Top of DATASET EXCERPTS

-- ==== Sys2Proof/Laws/KeepsHomeToAgent.lean ====
section
/-!
SUPPORT. What the operations and meanings of Home, Agent keep (Laws/Keeps).
-/

namespace Sys2Proof.Machine

theorem Keeps.setDir {s t : State} {a1 a2 : Nat} {a3 : DirEnt} (h : Keeps s t) :
    Keeps s (State.setDir t a1 a2 a3) := by
  unfold State.setDir
  extract_lets +onlyGivenNames -underBinder -merge x1
  exact Keeps.upd h

theorem Keeps.showHome {s t : State} {a1 : Nat} (h : Keeps s t) :
    Keeps s (State.showHome t a1) := by
  unfold State.showHome
  extract_lets +onlyGivenNames -underBinder -merge x1 x2 x3
  have h3 : Keeps s x3 := Keeps.wr h
  try clear_value x3
  extract_lets +onlyGivenNames -underBinder -merge x4
  have h4 : Keeps s x4 := Keeps.wr h3
  try clear_value x4
  extract_lets +onlyGivenNames -underBinder -merge x5
  have h5 : Keeps s x5 := Keeps.wr h4
  try clear_value x5
  extract_lets +onlyGivenNames -underBinder -merge x6
  have h6 : Keeps s x6 := Keeps.wr h5
  try clear_value x6
  exact Keeps.wr h6

theorem Keeps.onHome {s t : State} {a1 : Nat} {a2 : HomeSt → HomeSt} (h : Keeps s t) :
    Keeps s (State.onHome t a1 a2) := by
  unfold State.onHome
  exact Keeps.showHome (Keeps.upd h)

theorem Keeps.setTT {s t : State} {a1 a2 : Nat} {a3 : TT} (h : Keeps s t) :
    Keeps s (State.setTT t a1 a2 a3) := by
  unfold State.setTT
  exact Keeps.showHome (Keeps.upd h)

theorem Keeps.sendTo {s t : State} {a1 : Nat} {a2 : Flight} (h : Keeps s t) :
    Keeps s (State.sendTo t a1 a2) := by
  unfold State.sendTo
  exact Keeps.ite (fun _ => Keeps.send h) (fun _ => Keeps.toMember h)

theorem Keeps.reply {s t : State} {a1 : Nat} {a2 : TT} {a3 : Nat} {a4 : Bool} {a5 : Option (Line × Bool)} (h : Keeps s t) :
    Keeps s (State.reply t a1 a2 a3 a4 a5) := by
  unfold State.reply
  extract_lets +onlyGivenNames -underBinder -merge x1 x2
  exact Keeps.sendTo h

theorem Keeps.snoop {s t : State} {a1 a2 : Nat} {a3 : TT} {a4 a5 : Nat} {a6 : Bool} (h : Keeps s t) :
    Keeps s (State.snoop t a1 a2 a3 a4 a5 a6) := by
  unfold State.snoop
  extract_lets +onlyGivenNames -underBinder -merge x1
  exact Keeps.sendTo (Keeps.counts (Keeps.bump h))

theorem Keeps.memRead {s t : State} {a1 a2 : Nat} {a3 : TT} (h : Keeps s t) :
    Keeps s (State.memRead t a1 a2 a3) := by
  unfold State.memRead
  extract_lets +onlyGivenNames -underBinder -merge x1
  have h1 : Keeps s x1 := Keeps.setTT h
  try clear_value x1
  exact Keeps.sendReq h1

theorem Keeps.memWrite {s t : State} {a1 a2 : Nat} {a3 : TT} {a4 : MaskedData} (h : Keeps s t) :
    Keeps s (State.memWrite t a1 a2 a3 a4) := by
  unfold State.memWrite
  extract_lets +onlyGivenNames -underBinder -merge x1
  have h1 : Keeps s x1 := Keeps.setTT h
  try clear_value x1
  exact Keeps.sendReq h1

theorem Keeps.peHome {s t : State} {a1 : Nat} {a2 : HbSt} {a3 a4 a5 : Nat} (h : Keeps s t) :
    Keeps s (State.peHome t a1 a2 a3 a4 a5) := by
  unfold State.peHome
  extract_lets +onlyGivenNames -underBinder -merge x1
  have h1 : Keeps s x1 := Keeps.set (Keeps.bump h)
  try clear_value x1
  extract_lets +onlyGivenNames -underBinder -merge x2
  have h2 : Keeps s x2 := Keeps.wr h1
  try clear_value x2
  extract_lets +onlyGivenNames -underBinder -merge x3
  have h3 : Keeps s x3 := Keeps.wr h2
  try clear_value x3
  extract_lets +onlyGivenNames -underBinder -merge x4
  have h4 : Keeps s x4 := Keeps.wr h3
  try clear_value x4
  extract_lets +onlyGivenNames -underBinder -merge x5
  have h5 : Keeps s x5 := Keeps.wr h4
  try clear_value x5
  exact Keeps.record h5

theorem Keeps.peDataM {s t : State} {a1 : Nat} {a2 : HbSt} {a3 a4 : Nat} (h : Keeps s t) :
    Keeps s (State.peDataM t a1 a2 a3 a4) := by
  unfold State.peDataM
  extract_lets +onlyGivenNames -underBinder -merge x1
  have h1 : Keeps s x1 := Keeps.peHome h
  try clear_value x1
  exact Keeps.markPoison (Keeps.set (Keeps.bump h1))

theorem Keeps.peInternal {s t : State} {a1 : Nat} {a2 : HbSt} {a3 : Nat} (h : Keeps s t) :
    Keeps s (State.peInternal t a1 a2 a3) := by
  unfold State.peInternal
  exact Keeps.fatalAll (Keeps.set (Keeps.peHome h))

theorem Keeps.spend {s t : State} {a1 a2 : Nat} (h : Keeps s t) :
    Keeps s (State.spend t a1 a2) := by
  unfold State.spend
  exact Keeps.upd h

theorem Keeps.unspend {s t : State} {a1 a2 : Nat} (h : Keeps s t) :
    Keeps s (State.unspend t a1 a2) := by
  unfold State.unspend
  exact Keeps.upd h

theorem Keeps.freeWdb {s t : State} {a1 a2 a3 : Nat} (h : Keeps s t) :
    Keeps s (State.freeWdb t a1 a2 a3) := by
  unfold State.freeWdb
  split
  · exact h
  · exact Keeps.unspend (Keeps.onHome h)

theorem Keeps.absorb {s t : State} {a1 a2 a3 : Nat} (h : Keeps s t) :
    Keeps s (State.absorb t a1 a2 a3) := by
  unfold State.absorb
  exact Keeps.onHome h

theorem Keeps.dropTT {s t : State} {a1 a2 : Nat} (h : Keeps s t) :
    Keeps s (State.dropTT t a1 a2) := by
  unfold State.dropTT
  exact Keeps.showHome (Keeps.upd h)

theorem Keeps.conclude {s t : State} {a1 a2 : Nat} {a3 : TT} (h : Keeps s t) :
    Keeps s (State.conclude t a1 a2 a3) := by
  unfold State.conclude
  extract_lets +onlyGivenNames -underBinder -merge x1 x2 x3 x4 x5 x6 x7 x8
  have h8 : Keeps s x8 := Keeps.setTT h
  try clear_value x8
  split
  · extract_lets +onlyGivenNames -underBinder -merge x9
    refine Keeps.ite (fun _ => ?_) (fun _ => ?_)
    · extract_lets +onlyGivenNames -underBinder -merge x10
      exact Keeps.reply (Keeps.ite (fun _ => Keeps.setDir h8) (fun _ => h8))
    · exact Keeps.ite (fun _ => Keeps.reply (Keeps.ite (fun _ => Keeps.setDir h8) (fun _ => h8))) (fun _ => Keeps.ite (fun _ => Keeps.reply (Keeps.ite (fun _ => Keeps.setDir h8) (fun _ => h8))) (fun _ => Keeps.reply (Keeps.ite (fun _ => Keeps.setDir h8) (fun _ => h8))))
  · exact h8
  · exact Keeps.reply h8
  · exact Keeps.ite (fun _ => Keeps.reply (Keeps.ite (fun _ => Keeps.setDir h8) (fun _ => h8))) (fun _ => Keeps.reply h8)
  · extract_lets +onlyGivenNames -underBinder -merge x11
    have h11 : Keeps s x11 := Keeps.reply h8
    try clear_value x11
    exact Keeps.ite (fun _ => Keeps.setTT h11) (fun _ => h11)
  · exact Keeps.reply (Keeps.ite (fun _ => Keeps.setDir h8) (fun _ => h8))
  · exact Keeps.reply (Keeps.ite (fun _ => Keeps.setDir h8) (fun _ => h8))
  · exact Keeps.ite (fun _ => Keeps.setDir h8) (fun _ => h8)
  · exact Keeps.ite (fun _ => Keeps.setDir h8) (fun _ => h8)
  · exact h8

theorem Keeps.settle {s t : State} {a1 a2 : Nat} {a3 : TT} (h : Keeps s t) :
    Keeps s (State.settle t a1 a2 a3) := by
  unfold State.settle
  refine Keeps.ite (fun _ => ?_) (fun _ => ?_)
  · exact Keeps.setTT h
  · refine Keeps.ite (fun _ => ?_) (fun _ => ?_)
    · extract_lets +onlyGivenNames -underBinder -merge x1
      exact Keeps.ite (fun _ => Keeps.setTT h) (fun _ => Keeps.memRead h)
    · refine Keeps.ite (fun _ => ?_) (fun _ => ?_)
      · exact Keeps.setTT h
      · extract_lets +onlyGivenNames -underBinder -merge x2
        extract_lets +onlyGivenNames -underBinder -merge x3 x4
        have h4 : Keeps s x4 := by
          unfold x4
          split
          · exact Keeps.memWrite h
          · exact Keeps.setTT h
        try clear_value x4
        extract_lets +onlyGivenNames -underBinder -merge x5
        refine Keeps.ite (fun _ => ?_) (fun _ => ?_)
        · split
          · exact Keeps.setDir h4
          · exact h4
        · exact Keeps.conclude h4

theorem Keeps.snoopData {s t : State} {a1 a2 : Nat} {a3 : TT} {a4 : MaskedData} (h : Keeps s t) :
    Keeps s (State.snoopData t a1 a2 a3 a4).2 := by
  unfold State.snoopData
  extract_lets +onlyGivenNames -underBinder -merge x1
  split
  · exact Keeps.pr2 (Keeps.memWrite h)
  · exact Keeps.pr2 (Keeps.setTT h)

theorem Keeps.act {s t : State} {a1 a2 : Nat} {a3 : TT} (h : Keeps s t) :
    Keeps s (State.act t a1 a2 a3) := by
  unfold State.act
  extract_lets +onlyGivenNames -underBinder -merge x1
  split
  · extract_lets +onlyGivenNames -underBinder -merge x2
    have h2 : Keeps s x2 := by
      unfold x2
      refine Keeps.ite (fun _ => ?_) (fun _ => ?_)
      · split
        · exact Keeps.setDir h
        · exact h
      · exact h
    try clear_value x2
    extract_lets +onlyGivenNames -underBinder -merge x3
    have h3 : Keeps s x3 := Keeps.ite (fun _ => Keeps.record (Keeps.bump h2)) (fun _ => h2)
    try clear_value x3
    extract_lets +onlyGivenNames -underBinder -merge x4 x5 x6
    have h6 : Keeps s x6 := Keeps.setTT h3
    try clear_value x6
    extract_lets +onlyGivenNames -underBinder -merge x7
    have h7 : Keeps s x7 := Keeps.forEach h6 (fun _ _ h8 => Keeps.snoop h8)
    try clear_value x7
    exact Keeps.ite (fun _ => Keeps.settle h7) (fun _ => Keeps.ite (fun _ => Keeps.memRead h7) (fun _ => h7))

theorem Keeps.recallWay {s t : State} {a1 a2 a3 a4 : Nat} (h : Keeps s t) :
    Keeps s (State.recallWay t a1 a2 a3 a4) := by
  unfold State.recallWay
  extract_lets +onlyGivenNames -underBinder -merge x1 x2 x3 x4 x5 x6
  have h6 : Keeps s x6 := Keeps.upd h
  try clear_value x6
  extract_lets +onlyGivenNames -underBinder -merge x7
  have h7 : Keeps s x7 := Keeps.setTT (Keeps.counts (Keeps.bump h6))
  try clear_value x7
  exact Keeps.forEach h7 (fun _ _ h8 => Keeps.snoop h8)

theorem Keeps.takeWay {s t : State} {a1 a2 : Nat} {a3 : TT} {a4 : Bool} (h : Keeps s t) :
    Keeps s (State.takeWay t a1 a2 a3 a4) := by
  unfold State.takeWay
  split
  · exact Keeps.act h
  · exact Keeps.when (Keeps.setTT h) (fun _ h1 => Keeps.counts (Keeps.bump h1))
  · extract_lets +onlyGivenNames -underBinder -merge x2
    have h2 : Keeps s x2 := Keeps.when h (fun _ h3 => Keeps.counts (Keeps.bump h3))
    try clear_value x2
    extract_lets +onlyGivenNames -underBinder -merge x4
    refine Keeps.ite (fun _ => ?_) (fun _ => ?_)
    · exact h2
    · split
      · exact Keeps.recallWay (Keeps.setTT h2)
      · exact Keeps.setTT h2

Bottom of DATASET EXCERPTS

Would you copy all lines in the records where the string "sendTo" appears?

RESULT OF THIS TASK>
theorem Keeps.sendTo {s t : State} {a1 : Nat} {a2 : Flight} (h : Keeps s t) :
    Keeps s (State.sendTo t a1 a2) := by
  unfold State.sendTo
  exact Keeps.sendTo h
  exact Keeps.sendTo (Keeps.counts (Keeps.bump h))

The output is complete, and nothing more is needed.